The solution to the problem of finding the container that can hold the most water is implemented in JavaScript. Essentially, it uses a two-pointer approach to determine the maximum area between height lines on a graph.

• Start by initializing two pointers, one at the beginning (start) and one at the end (end) of the height array.
• Initialize a variable largestArea to keep track of the maximum area found.
• Use a while loop to iterate as long as start is less than end. Calculate the width as the difference between end and start.
• Update largestArea with the maximum of its current value or the area calculated using the shorter line (Math.min(heights[start], heights[end])) multiplied by the width.
• Depending on which side is shorter, move the corresponding pointer inward (start++ if the left side is shorter, otherwise end--).
• Return largestArea once the loop exits. This value represents the maximum water that can be trapped between the lines.

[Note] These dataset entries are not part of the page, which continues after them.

/-! ### The integer group (R73-R81) -/

/-- After R73-R82: every instruction of the integer group completes in every state: an arithmetic one with the exact
result reduced and extended by TYPE, a bitwise one or a shift on the low bits that TYPE selects (a shift takes the whole
of its amount), and the fields, moves, conversions, comparisons and predicate instructions with theirs. -/
def Obligations.IntegerInstructionsComplete : Prop :=
  (∀ s : State,
    (∀ o, exec (.add o) s = .next (ended (riHdr o) (s.wx (riOd o) (intResult (riMd o)
      (srcInt (riMd o) (s.rx (riOa o)) + srcInt (riMd o) (riSext s o)))))) ∧
    (∀ o, exec (.sub o) s = .next (ended (riHdr o) (s.wx (riOd o) (intResult (riMd o)
      (srcInt (riMd o) (s.rx (riOa o)) - srcInt (riMd o) (riSext s o)))))) ∧
    (∀ o, exec (.mul o) s = .next (ended (riHdr o) (s.wx (riOd o) (intResult (riMd o)
      (srcInt (riMd o) (s.rx (riOa o)) * srcInt (riMd o) (riSext s o)))))) ∧
    (∀ o, exec (.mulh o) s = .next (ended o.hdr (s.wx o.od (intResult o.md
      (srcInt o.md (s.rx o.oa) * srcInt o.md (s.rx o.ob) / 2 ^ tyWidth o.md))))) ∧
    (∀ o, exec (.mad o) s = .next (ended o.hdr (s.wx o.od (intResult o.md
      (srcInt o.md (s.rx o.oa) * srcInt o.md (s.rx o.ob) + srcInt o.md (s.rx o.oc)))))) ∧
    (∀ o, exec (.div o) s = .next (ended o.hdr (s.wx o.od (intResult o.md
      (if srcInt o.md (s.rx o.ob) = 0 then (if tySigned o.md.ty then -1 else 2 ^ tyWidth o.md - 1)
        else (srcInt o.md (s.rx o.oa)).tdiv (srcInt o.md (s.rx o.ob))))))) ∧
    (∀ o, exec (.rem o) s = .next (ended o.hdr (s.wx o.od (intResult o.md
      (if srcInt o.md (s.rx o.ob) = 0 then srcInt o.md (s.rx o.oa)
        else (srcInt o.md (s.rx o.oa)).tmod (srcInt o.md (s.rx o.ob))))))) ∧
    (∀ o, exec (.min o) s = .next (ended (riHdr o) (s.wx (riOd o) (intResult (riMd o)
      (min (srcInt (riMd o) (s.rx (riOa o))) (srcInt (riMd o) (riSext s o))))))) ∧
    (∀ o, exec (.max o) s = .next (ended (riHdr o) (s.wx (riOd o) (intResult (riMd o)
      (max (srcInt (riMd o) (s.rx (riOa o))) (srcInt (riMd o) (riSext s o))))))) ∧
    (∀ o, exec (.abs o) s = .next (ended o.hdr (s.wx o.od (intResult o.md |srcInt o.md (s.rx o.oa)|)))) ∧
    (∀ o, exec (.shadd o) s = .next (ended (riHdr o) (s.wx (riOd o) (intResult (riMd o)
      (srcInt (riMd o) (s.rx (riOa o)) * 2 ^ (riMd o).sub.toNat + srcInt (riMd o) (riSext s o))))))) ∧
  (∀ s : State,
    (∀ o, exec (.and o) s = .next (ended (riHdr o) (s.wx (riOd o) (patResult (riMd o)
      (srcPat (riMd o) (s.rx (riOa o)) &&& srcPat (riMd o) (riSext s o)))))) ∧
    (∀ o, exec (.or o) s = .next (ended (riHdr o) (s.wx (riOd o) (patResult (riMd o)
      (srcPat (riMd o) (s.rx (riOa o)) ||| srcPat (riMd o) (riSext s o)))))) ∧
    (∀ o, exec (.xor o) s = .next (ended (riHdr o) (s.wx (riOd o) (patResult (riMd o)
      (srcPat (riMd o) (s.rx (riOa o)) ^^^ srcPat (riMd o) (riSext s o)))))) ∧
    (∀ o, exec (.andn o) s = .next (ended (riHdr o) (s.wx (riOd o) (patResult (riMd o)
      (srcPat (riMd o) (s.rx (riOa o)) &&& (2 ^ tyWidth (riMd o) - 1 - srcPat (riMd o) (riSext s o))))))) ∧
    (∀ o, exec (.shl o) s = .next (ended (riHdr o) (s.wx (riOd o) (patResult (riMd o)
      (if (riZext s o).toNat < tyWidth (riMd o) then
        srcPat (riMd o) (s.rx (riOa o)) * 2 ^ (riZext s o).toNat % 2 ^ tyWidth (riMd o) else 0))))) ∧
    (∀ o, exec (.shr o) s = .next (ended (riHdr o) (s.wx (riOd o) (patResult (riMd o)
      (if (riZext s o).toNat < tyWidth (riMd o) then srcPat (riMd o) (s.rx (riOa o)) / 2 ^ (riZext s o).toNat else 0))))) ∧
    (∀ o, exec (.sra o) s = .next (ended (riHdr o) (s.wx (riOd o) (patResult (riMd o)
      (intCode (tyWidth (riMd o)) (intDecode true (tyWidth (riMd o)) (srcPat (riMd o) (s.rx (riOa o))) /
        2 ^ min (riZext s o).toNat (tyWidth (riMd o) - 1))))))) ∧
    (∀ o, exec (.rotl o) s = .next (ended (riHdr o) (s.wx (riOd o) (patResult (riMd o)
      (rotlPat (tyWidth (riMd o)) (srcPat (riMd o) (s.rx (riOa o))) (riZext s o).toNat))))) ∧
    (∀ o, exec (.clz o) s = .next (ended o.hdr (s.wx o.od (patResult o.md (clzPat (tyWidth o.md) (srcPat o.md (s.rx o.oa))))))) ∧
    (∀ o, exec (.ctz o) s = .next (ended o.hdr (s.wx o.od (patResult o.md (ctzPat (tyWidth o.md) (srcPat o.md (s.rx o.oa))))))) ∧
    (∀ o, exec (.popc o) s = .next (ended o.hdr (s.wx o.od (patResult o.md (popBits (srcPat o.md (s.rx o.oa)) (tyWidth o.md)))))) ∧
    (∀ o, exec (.bswap o) s = .next (ended o.hdr (s.wx o.od (patResult o.md
      (bswapPat (tyWidth o.md / 8) (srcPat o.md (s.rx o.oa)))))))) ∧
  (∀ s : State,
    (∀ o, exec (.bfx o) s = .next (ended (riHdr o) (s.wx (riOd o)
      (bfxV ((riMd o).ty == 3) (s.rx (riOa o)).toNat ((riZext s o).toNat % 64) ((riZext s o).toNat / 256 % 64))))) ∧
    (∀ o, exec (.bfi o) s = .next (ended (riHdr o) (s.wx (riOd o)
      (bfiV (s.rx (riOd o)) (s.rx (riOa o)) ((riZext s o).toNat % 64) ((riZext s o).toNat / 256 % 64))))) ∧
    (∀ o, exec (.sel o) s = .next (ended o.hdr (s.wx o.od
      (patResult o.md (if s.rp o.oc then (s.rx o.oa).toNat else (s.rx o.ob).toNat))))) ∧
    (∀ o, exec (.mov o) s = .next (ended o.hdr (s.wx o.od (patResult o.md (srcPat o.md (s.rx o.oa)))))) ∧
    (∀ o, exec (.li o) s = .next (ended o.hdr (s.wx o.od
      (if o.md.sub = 0 then o.imm.signExtend 64 else if o.md.sub = 1 then o.imm.setWidth 64
        else o.imm ++ (s.rx o.od).extractLsb' 0 32)))) ∧
    (∀ o, exec (.cvt o) s = .next (ended o.hdr (s.wx o.od
      (intResult o.md ((IntTy.ofCode o.md.sub).rd (s.rx o.oa).toNat))))) ∧
    (∀ o, exec (.cmp o) s = .next (ended (riHdr o) (s.wp (riOd o)
      (intCond (riMd o).sub.toNat (srcInt (riMd o) (s.rx (riOa o))) (srcInt (riMd o) (riSext s o)))))) ∧
    (∀ o, exec (.pand o) s = .next (ended o.hdr (s.wp o.od (s.rp o.oa && s.rp o.ob)))) ∧
    (∀ o, exec (.por o) s = .next (ended o.hdr (s.wp o.od (s.rp o.oa || s.rp o.ob)))) ∧
    (∀ o, exec (.pxor o) s = .next (ended o.hdr (s.wp o.od (xor (s.rp o.oa) (s.rp o.ob))))) ∧
    (∀ o, exec (.pnot o) s = .next (ended o.hdr (s.wp o.od (!s.rp o.oa)))) ∧
    (∀ o, exec (.pmov o) s = .next (ended o.hdr
      (if o.md.sub = 0 then s.wp o.od (s.rp o.oa) else if o.md.sub = 1 then s.wp o.od (s.rx o.oa != 0)
        else if o.md.sub = 2 then s.wx o.od (if s.rp o.oa then 1 else 0)
        else s.wx o.od (s.sl.preds.setWidth 64)))))
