-- ==== Sys2Proof/Laws/State.lean ====
section
/-!
SUPPORT. The small laws of the updates of a state: which fields each keeps, and what the fields it writes hold.
-/

namespace Sys2Proof.Machine

section
variable (s : State) (sl : Slot) (i j : SlotId) (f : Slot → Slot) (w : World) (g : WorldSt → WorldSt)
  (a : Act) (n : Notice) (r : BitVec 6) (k : Nat) (x : Word) (c : Cap) (m : Gran) (b : Bool) (wd : BitVec 96) (as : List Act)
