-- ==== Sys2Proof/Tests/Slice0.lean ====
section
/-!
SUPPORT. Tests: each check of well-formedness refuses a term; words written out from the encodings of the spec decode to the
instructions they stand for; single steps on small states; and for each obligation with hypotheses, states and operands that meet
them.
-/

section
set_option Elab.async false
open Sys2Proof
open Sys2Proof.Machine

/-! ### Well-formedness refuses (R49) -/

def tHdr : Hdr := ⟨10, 11, 3, 2⟩
def tWait : WaitF := ⟨4, 7⟩
/-- An R-format operand record, without guards, WAIT or SIG. -/
def tR (d a b : BitVec 6) (m : ModF := md0) : ROp := ⟨noHdr, d, a, b, 0, 0, noWait, m⟩
def tI (d a : BitVec 6) (imm : BitVec 32) (m : ModF := md0) : IOp := ⟨noHdr, d, a, imm, m⟩
/-- An M-format operand record: register, base, index, size; no offset, order and scope 0. -/
def tM (d a b : BitVec 6) (size : BitVec 3) (x : BitVec 1 := 0) : MOp := ⟨noHdr, d, a, b, 0, noWait, x, 0, 0, size, 0, 0xFF⟩

/-- Row 3: a SUB, an ISP, a mask, a SAT or a TYPE that the entry does not use; reserved bits; an immediate or X it does not take. -/
theorem test_row3_refused : ∀ i ∈ [
    Instr.add (.r (tR 1 2 3 { mdTy 3 with sub := 1 })), .add (.r (tR 1 2 3 { mdTy 3 with isp := 1 })),
    .add (.r (tR 1 2 3 { mdTy 3 with km := 1 })), .add (.r (tR 1 2 3 { mdTy 3 with zm := 1 })),
    .mulh (tR 1 2 3 { mdTy 3 with sat := 1 }), .pand (tR 1 2 3 (mdTy 1)), .shadd (.r (tR 1 2 3 { mdTy 3 with isp := 8 })),
    .fcmp (tR 1 2 3 ⟨0, 0, 0, 8, 0, 0, 8⟩), .cmp (.r (tR 1 2 3 { mdTy 3 with sub := 6 })), .bfx (.i (tI 1 2 0x40 (mdTy 3))),
    .vsel (tR 1 2 3 { mdTy 2 with zm := 1 }), .vcvt (tR 1 2 2 { mdTy 8 with sub := 10 }), .frep ⟨noHdr, 0, 0, 0x08000000, 1, 0⟩,
    .trap ⟨noHdr, 0, 0, 7, 0, 1⟩, .trap ⟨noHdr, 0, 0, 7, 1, 0⟩, .st (tM 1 2 3 3 1), .fdesc (.i (tI 1 2 13)),
    .gsr (tI 1 0 0x1000), .mmas (tR 1 0 0 ⟨0, 0, 0, 0, 0, 0, 9⟩), .fence (tR 0 0 0 ⟨1, 0, 0, 9, 0, 0, 0⟩)],
    i.ill = some 3 ∧ i.wf = false := by decide

/-- Row 4: an operand field that the entry does not use, WAIT.SM without a threshold, SIG.SM without an increment, and the
entries that limit a field by name. -/
theorem test_row4_refused : ∀ i ∈ [
    Instr.mov (tR 1 2 3 (mdTy 3)), .add (.r { tR 1 2 3 (mdTy 3) with oc := 1 }), .add (.r { tR 1 2 3 (mdTy 3) with oe := 1 }),
    .add (.r { tR 1 2 3 (mdTy 3) with wait := ⟨1, 0⟩ }), .add (.r { tR 1 2 3 (mdTy 3) with hdr := ⟨0, 0, 1, 0⟩ }),
    .ld { tM 1 2 3 3 with wait := ⟨1, 0⟩ }, .ld { tM 1 2 3 3 with hdr := ⟨0, 0, 1, 0⟩ }, .li (tI 1 2 0 (mdTy 3)),
    .br ⟨⟨0, 0, 1, 0⟩, 0, 0, 0, md0⟩, .trap ⟨noHdr, 1, 0, 0, 0, 0⟩, .trap ⟨noHdr, 0, 1, 0, 0, 0⟩, .mlda (tM 4 2 3 5),
    .mldb (tM 2 2 3 5), .msave (tM 16 2 3 5), .mrest (tM 16 2 3 5), .fpush { tR 1 2 3 with oe := 4 }, .redadd (tM 1 2 3 3)],
    i.ill = some 4 ∧ i.wf = false := by decide

/-- Row 5: an index beyond its file, for each file. -/
theorem test_row5_refused : ∀ i ∈ [
    Instr.add (.r (tR 32 2 3 (mdTy 3))), .add (.i (tI 1 32 0 (mdTy 3))), .cmov (tR 32 2 0), .kand (tR 8 0 0), .pand (tR 0 8 0),
    .sel { tR 1 2 3 (mdTy 3) with oc := 8 }, .mzero (tR 4 0 0), .sstart (tR 4 0 0), .ld (tM 1 32 0 3), .ldc (tM 32 2 0 6)],
    i.ill = some 5 ∧ i.wf = false := by decide

/-- Rows 6 to 10 and 12: the rounding code, the size, the order, the scope, the TYPE, the register number. -/
theorem test_row6_refused : ∀ i ∈ [
    Instr.fadd (tR 1 2 3 { mdTy 8 with rm := 6 }), .fmin (tR 1 2 3 { mdTy 8 with rm := 1 }),
    .vexp2 (tR 1 2 0 { mdTy 8 with rm := 2 }), .add (.i (tI 1 2 3 { mdTy 3 with rm := 1 }))],
    i.ill = some 6 ∧ i.wf = false := by decide
theorem test_row7_refused : ∀ i ∈ [Instr.ld (tM 1 2 3 4), .ldc (tM 1 2 3 3), .vld (tM 1 2 3 3), .amofadd (tM 1 2 3 3)],
    i.ill = some 7 ∧ i.wf = false := by decide
theorem test_row8_refused : ∀ i ∈ [
    Instr.ld { tM 1 2 3 3 with ord := 2 }, .st { tM 1 2 3 3 with ord := 1 }, .vld { tM 1 2 3 5 with ord := 4 },
    .ld { tM 1 2 3 3 with ord := 5 }, .fence (tR 0 0 0 (mdSub 0)), .fence (tR 0 0 0 (mdSub 5))],
    i.ill = some 8 ∧ i.wf = false := by decide
theorem test_row9_refused : ∀ i ∈ [
    Instr.ld { tM 1 2 3 3 with ord := 1, scope := 5 }, .ld { tM 1 2 3 3 with scope := 1 }, .fence (tR 0 0 0 ⟨5, 0, 0, 1, 0, 0, 0⟩),
    .spawn (tR 0 2 3 ⟨5, 0, 0, 0, 0, 0, 0⟩), .reply (tR 0 2 3 ⟨7, 0, 0, 0, 0, 0, 0⟩)],
    i.ill = some 9 ∧ i.wf = false := by decide
theorem test_row10_refused : ∀ i ∈ [
    Instr.add (.r (tR 1 2 3 (mdTy 8))), .fadd (tR 1 2 3 (mdTy 3)), .vadd (tR 1 2 3 (mdTy 3)), .sra (.i (tI 1 2 3 (mdTy 7))),
    .fcvt (tR 1 2 0 ⟨0, 0, 0, 1, 0, 0, 2⟩), .vdot (tR 1 2 3 (mdTy 2)), .mma (tR 1 0 0 (mdTy 1))],
    i.ill = some 10 ∧ i.wf = false := by decide
theorem test_row12_refused : ∀ i ∈ [Instr.gsr (tI 1 0 0x002), .ssr (tI 0 1 0xFFF)], i.ill = some 12 ∧ i.wf = false := by decide
/-- Rows 1 and 2 are the decoder's: an opcode that is not assigned, and a format that the opcode does not have. -/
theorem test_rows1and2_refused : decode 0 = .error 1 ∧ decode (word3 0x3FF 0 0) = .error 1 ∧ decode (word3 0x00000404 0 0) = .error 2 ∧
    decode (word3 0x00000045 0 0x00008000) = .ok (.fadd (tR 0 0 0 (mdTy 8))) := by decide
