-- ==== Sys2Proof/WellFormed.lean ====
section
/-! DEFINITION. Which terms of `Instr` an encoding can hold: a line offset fits the seven bits of `LINE` (30_encoding.md
R70), a bank is one of eight (R87). The other operands are typed to their width. -/

namespace Sys2Proof

/-- A line offset that fits `LINE`, bits 6:0 of the operation word (R70). -/
def lineFits (o : Nat) : Bool := decide (o < 128)

/-- A bank number that fits `bbb` (R87). -/
def bankFits (b : Nat) : Bool := decide (b < 8)

/-- The operands of an instruction fit its encoding. -/
def Instr.wellFormed : Instr → Bool
  | .init => true
  | .clksel => true
  | .portw => true
  | .ifen _ => true
  | .dirget o => lineFits o
  | .dirset o _ => lineFits o
  | .dirout o _ => lineFits o
  | .get o => lineFits o
  | .set o _ => lineFits o
  | .settype l _ => lineFits l
  | .mask l => lineFits l
  | .unmask l => lineFits l
  | .ack l => lineFits l
  | .dispatch => true
  | .rd8Wdata b => bankFits b
  | .wr8Wdata b _ => bankFits b
  | .rd8Rdata b => bankFits b
  | .wr8Rdata b _ => bankFits b
  | .rd16Evcfg b => bankFits b
  | .wr16Evcfg b _ => bankFits b
  | .rd8Evsts b => bankFits b
  | .wr8Evsts b _ => bankFits b
  | .rd8Ctrl => true
  | .wr8Ctrl _ => true
  | .rd8Clkcfg => true
  | .wr8Clkcfg _ => true
  | .rd8Portcfg => true
  | .wr8Portcfg _ => true

end Sys2Proof
end

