/-- PORTW writes the port-width byte, reads it back, and hands back ok or PORT_WIDTH_READBACK_MISMATCH; the write is not undone. The byte's low
nibble is the number of input ports, its high nibble the number of output ports (R134, R135). With a count absent or above 64 it writes,
reads back and compares all the same, the byte and its read-back being the model's (log entries 11 and 19). -/
def Obligations.PortwWritesAndChecks : Prop :=
  (∀ s : State, s.quiet →
    ∃ (v rb : Byte) (n : Nat),
      exec .portw s = .next { s with
        portcfg := v, portWritten := true, draws := n
        trace := s.trace ++ [.write s.cur .portcfg (v.setWidth 16), .read s.cur .portcfg (rb.setWidth 16),
          .done s.cur (if rb = v then .ok else .error .portWidthReadbackMismatch)] }) ∧
  (∀ (s : State) (nin nout : Nat), s.quiet → s.params.nin = some nin → s.params.nout = some nout → nin ≤ 64 → nout ≤ 64 →
    ∃ v : Byte,
      (v.extractLsb' 0 4).toNat = (nin + 7) / 8 ∧ (v.extractLsb' 4 4).toNat = (nout + 7) / 8 ∧
      exec .portw s = .next { s with
        portcfg := v, portWritten := true
        trace := s.trace ++ [.write s.cur .portcfg (v.setWidth 16),
          .read s.cur .portcfg ((portReadback s.params v).setWidth 16),
          .done s.cur (if portReadback s.params v = v then .ok else .error .portWidthReadbackMismatch)] } ∧
      (s.params.portReadback = [] → portReadback s.params v = v))

/-- IFEN reads CTRL and writes it back with bit 7 the enable, bits 2:1 periodic and the other bits as read (R136). -/
def Obligations.IfenRewritesCtrl : Prop :=
  ∀ (s : State) (en : Bool), s.quiet →
    ∃ (r c : Byte) (n : Nat),
      exec (.ifen en) s = .next { s with
        ctrl := c, draws := n
        trace := s.trace ++ [.read s.cur .ctrl (r.setWidth 16), .write s.cur .ctrl (c.setWidth 16), .done s.cur .ok] } ∧
      c.getLsbD 7 = en ∧ c.extractLsb' 1 2 = s.params.rdModePeriodic ∧ c &&& 0x79 = r &&& 0x79 ∧
      r &&& 0x86 = s.ctrl &&& 0x86 ∧ (s.params.reservedBits = .stored → r = s.ctrl ∧ n = s.draws)

/-- INIT that meets no error programs the divider, the port widths and the interface enable, in six transactions, and brings the device up
(R139). -/
def Obligations.InitBringsTheDeviceUp : Prop :=
  ∀ (s : State) (nin nout ref req : Nat) (sel : BitVec 4), s.quiet → s.devstate = .down →
    s.params.nin = some nin → s.params.nout = some nout → s.params.reqHz = some req → s.params.refHz = some ref →
    nin ≤ 64 → nout ≤ 64 → hasZeroDivisor s.params.clktab = false → selectDivider ref req s.params.clktab = some sel →
    portReadback s.params (portByte s.params) = portByte s.params →
    ∃ (old c r k : Byte) (n : Nat),
      exec .init s = .next { s with
        clkcfg := c, portcfg := portByte s.params, portWritten := true, ctrl := k, devstate := .up, draws := n
        trace := s.trace ++ [.read s.cur .clkcfg (old.setWidth 16), .write s.cur .clkcfg (c.setWidth 16),
          .write s.cur .portcfg ((portByte s.params).setWidth 16), .read s.cur .portcfg ((portByte s.params).setWidth 16),
          .read s.cur .ctrl (r.setWidth 16), .write s.cur .ctrl (k.setWidth 16), .done s.cur .ok] } ∧
      c.extractLsb' 0 4 = sel ∧ c.extractLsb' 4 4 = old.extractLsb' 4 4 ∧
      old.extractLsb' 4 2 = s.clkcfg.extractLsb' 4 2 ∧
      k.getLsbD 7 = true ∧ k.extractLsb' 1 2 = s.params.rdModePeriodic ∧ k &&& 0x79 = r &&& 0x79 ∧ r &&& 0x86 = s.ctrl &&& 0x86 ∧
      (s.params.reservedBits = .stored → old = s.clkcfg ∧ r = s.ctrl ∧ n = s.draws)

/-- INIT that fails before it touches the hardware hands back the first error that applies, in the order of R211, and changes nothing else
(R139, R140). -/
def Obligations.InitFailsBeforeTheHardware : Prop :=
  ∀ s : State, s.devstate = .down → hasZeroDivisor s.params.clktab = false →
    let fails (e : Err) := exec .init s = .next { s with trace := s.trace ++ [.done s.cur (.error e)] }
    ((s.params.nin = none ∨ s.params.nout = none ∨ s.params.reqHz = none) → fails .propertyUnreadable) ∧
    (∀ nin nout req, s.params.nin = some nin → s.params.nout = some nout → s.params.reqHz = some req →
      (64 < nin ∨ 64 < nout → fails .lineCountExceedsMax) ∧
      (nin ≤ 64 → nout ≤ 64 →
        (s.params.refHz = none → fails .clockReferenceMissing) ∧
        (∀ ref, s.params.refHz = some ref → selectDivider ref req s.params.clktab = none → fails .dividerTableExhausted)))

/-- INIT whose port-width read-back differs: CLKCFG and PORTCFG are written, of CLKCFG only bits 3:0 change (its undescribed bits 7:6 when
they are stored), CTRL is not written, the device stays down (R140). -/
def Obligations.InitReadbackMismatchLeavesTheDeviceDown : Prop :=
  ∀ (s : State) (nin nout ref req : Nat) (sel : BitVec 4), s.quiet → s.devstate = .down →
    s.params.nin = some nin → s.params.nout = some nout → s.params.reqHz = some req → s.params.refHz = some ref →
    nin ≤ 64 → nout ≤ 64 → hasZeroDivisor s.params.clktab = false → selectDivider ref req s.params.clktab = some sel →
    portReadback s.params (portByte s.params) ≠ portByte s.params →
    ∃ (old c : Byte) (n : Nat),
      exec .init s = .next { s with
        clkcfg := c, portcfg := portByte s.params, portWritten := true, draws := n
        trace := s.trace ++ [.read s.cur .clkcfg (old.setWidth 16), .write s.cur .clkcfg (c.setWidth 16),
          .write s.cur .portcfg ((portByte s.params).setWidth 16),
          .read s.cur .portcfg ((portReadback s.params (portByte s.params)).setWidth 16),
          .done s.cur (.error .portWidthReadbackMismatch)] } ∧
      c.extractLsb' 0 4 = sel ∧ c.extractLsb' 4 4 = old.extractLsb' 4 4 ∧
      old.extractLsb' 4 2 = s.clkcfg.extractLsb' 4 2 ∧
      (s.params.reservedBits = .stored → old = s.clkcfg ∧ n = s.draws)

/-- A second INIT is refused, and so are INIT and CLKSEL with a table that holds a divisor of 0 (R139, R138). That the second INIT is refused as
such first, and that the table is refused before any error of INIT (an absent property, a count above 64), is the model's deduction from R211
(DEDUCED, log entry 12). -/
def Obligations.InitRefusals : Prop :=
  ∀ s : State,
    (s.devstate = .up → exec .init s = .refused .initTwice) ∧
    (hasZeroDivisor s.params.clktab = true →
      exec .clksel s = .refused .zeroDivisor ∧ (s.devstate = .down → exec .init s = .refused .zeroDivisor))

/-! ### The line index mapper and the line I/O engine -/

/-- The mapper: the bank and bit of a position (R120), the direction of a line (R121), and what a line is valid for (R125). -/
def Obligations.LineIndexMapper : Prop :=
  (∀ p, p < 64 → bankOf p = p / 8 ∧ bitOf p = p % 8 ∧ bankOf p ≤ 7 ∧ bitOf p ≤ 7 ∧ p = 8 * bankOf p + bitOf p) ∧
  (∀ (q : Params) (o : Nat), o < q.noutN + q.ninN →
    (isOutput q o = true ↔ o < q.noutN) ∧ (isInput q o = true ↔ q.noutN ≤ o)) ∧
  (∀ (q : Params) (o : Nat),
    (o < q.noutN → validLine q o = .outputUse) ∧ (q.noutN ≤ o → o < q.noutN + q.ninN → validLine q o = .inputUse) ∧
    (q.noutN + q.ninN ≤ o → validLine q o = .invalid))

/-- The dispatcher's line number of bank `b`, bit `k` (R187): the number of the input line with input-relative offset `8*b + k`, the inverse of
the input coordinates; it ranges from NOUT to NOUT + 63. -/
def Obligations.LineNumberInvertsInputCoordinates : Prop :=
  ∀ (q : Params) (b k : Nat), b < 8 → k < 8 →
    vline q b k = b * 8 + q.noutN + k ∧ q.noutN ≤ vline q b k ∧ vline q b k ≤ q.noutN + 63 ∧
    (8 * b + k < q.ninN → isInput q (vline q b k) = true ∧ rel q (vline q b k) = 8 * b + k ∧ inCoord q (vline q b k) = (b, k))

The implementation efficiently calculates the container with the most water using linear time complexity, i.e., (O(n)), thanks to the two-pointer technique that narrows down the possible solutions without the need for nested iterations.

class Solution:
    def calculateMaxWater(self, bars: List[int]) -> int:
        max_water = 0
        start = 0
        end = len(bars) - 1

        while start < end:
            distance = end - start
            max_water = max(max_water, min(bars[start], bars[end]) * distance)
            if bars[start] <= bars[end]:
                start += 1
            else:
                end -= 1

        return max_water

The provided solution is a Python implementation to solve the problem of finding the maximum amount of water that can be contained between two bars of different or equal heights. The solution employs the two-pointer technique effectively. Here's a breakdown of how the solution works:

• Initialize max_water to track the maximum amount of water contained, and two pointers, start and end, pointing at the beginning and the end of the bars list respectively.
• Use a while loop to continue the procedure as long as start is less than end.
• For each iteration, compute the distance between the start and end pointers. Calculate tentative water containment by computing the area formed between the bars at the start and end pointers, which is given by the minimum height of the two bars multiplied by the distance between them. Update max_water if this area is greater than the current max_water.
• To move the pointers efficiently, compare the heights at start and end. Increment the start pointer if the bar at start is less than or equal to the bar at end, otherwise decrement the end pointer. This ensures that the potential for maximizing the water containment is checked by narrowing down to the higher bars.
• Finally, return the value of max_water which will be the maximum water that can be contained between any two bars.

This solution is efficient with a time complexity of O(n) where n is the number of bars, due to the single Pass through the list using the two-pointer approach.